When a line below contains the string "step", show that line.

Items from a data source
========

-- ==== Sys2Proof/Tests/Slice0.lean ====
section
/-! SUPPORT. Tests. Every expected result is a vector of spec/95_test_vectors.md (its name V-.. or S.. in the comment), or a
word or value of the instruction's own rule. -/

namespace Sys2Proof.Tests

open Sys2Proof.Machine

-- Launch states (95_test_vectors, "Conventions": L0).

/-- L0 without a program: every register 0, pc = K+0x400, RAM at physical 0 to 0x1FFF, Random = 31. -/
def bare : State :=
  { State.reset with
    pc := 0xFFFFFFFF80000400, npc := 0xFFFFFFFF80000404
    cp0 := { State.reset.cp0 with status := 0, prId := 0, config := 0 }
    physMem := [⟨0, 0x2000⟩] }

/-- L0 with one instruction word at pc. -/
def launch (w : Word32) : State := bare.placeWord w

/-- L0 with the word at the K+0x404 of a delay slot whose branch at K+0x400 goes to K+0x480. -/
def launchSlot (w : Word32) : State :=
  State.placeWord { bare with pc := 0xFFFFFFFF80000404, npc := 0xFFFFFFFF80000480, inDelay := true } w

/-- The launch of section 2.4: x[8] = K+0x1000, x[9] = 0x1122334455667788 and the eight bytes at 0x1000. -/
def launchData (w : Word32) : State :=
  let s := ((launch w).writeGpr 8 0xFFFFFFFF80001000).writeGpr 9 0x1122334455667788
  s.withMem (s.mem.writeBE 0x1000 8 0x8122334455667788)

/-- Status replaced. -/
def withStatus (s : State) (v : Word32) : State := s.withCp0 { s.cp0 with status := v }

/-- Cause replaced. -/
def withCause (s : State) (v : Word32) : State := s.withCp0 { s.cp0 with cause := v }

/-- One processor step with every external line low and no tick. -/
def run1 (s : State) : Host.Outcome State Fault Refusal := cycle 0 s

/-- The step answers a next state of which p holds. -/
def after (o : Host.Outcome State Fault Refusal) (p : State → Bool) : Bool :=
  match o with
  | .next t => p t
  | .fault _ => false
  | .refused _ => false

/-- Cause after the step. -/
def causeAfter (o : Host.Outcome State Fault Refusal) : Option Word32 :=
  match o with
  | .next t => some t.cp0.cause
  | .fault _ => none
  | .refused _ => none

/-- The step is refused for this reason. -/
def refusedFor (o : Host.Outcome State Fault Refusal) (r : Refusal) : Bool :=
  match o with
  | .refused r' => r' == r
  | .next _ => false
  | .fault _ => false

/-- The step stops with this fault. -/
def faultedWith (o : Host.Outcome State Fault Refusal) (f : Fault) : Bool :=
  match o with
  | .fault f' => f' == f
  | .next _ => false
  | .refused _ => false

-- Decoding: each word as the example of the instruction's own rule writes it out (spec files 40 to 44).

theorem test_decode_mfc0 : decodeTableWord 32 0x40086000 = some (.mfc0 8 12) := by decide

========

## RESULT OF THE EXERCISE:
/-- One processor step with every external line low and no tick. -/
/-- The step answers a next state of which p holds. -/
/-- Cause after the step. -/
/-- The step is refused for this reason. -/
/-- The step stops with this fault. -/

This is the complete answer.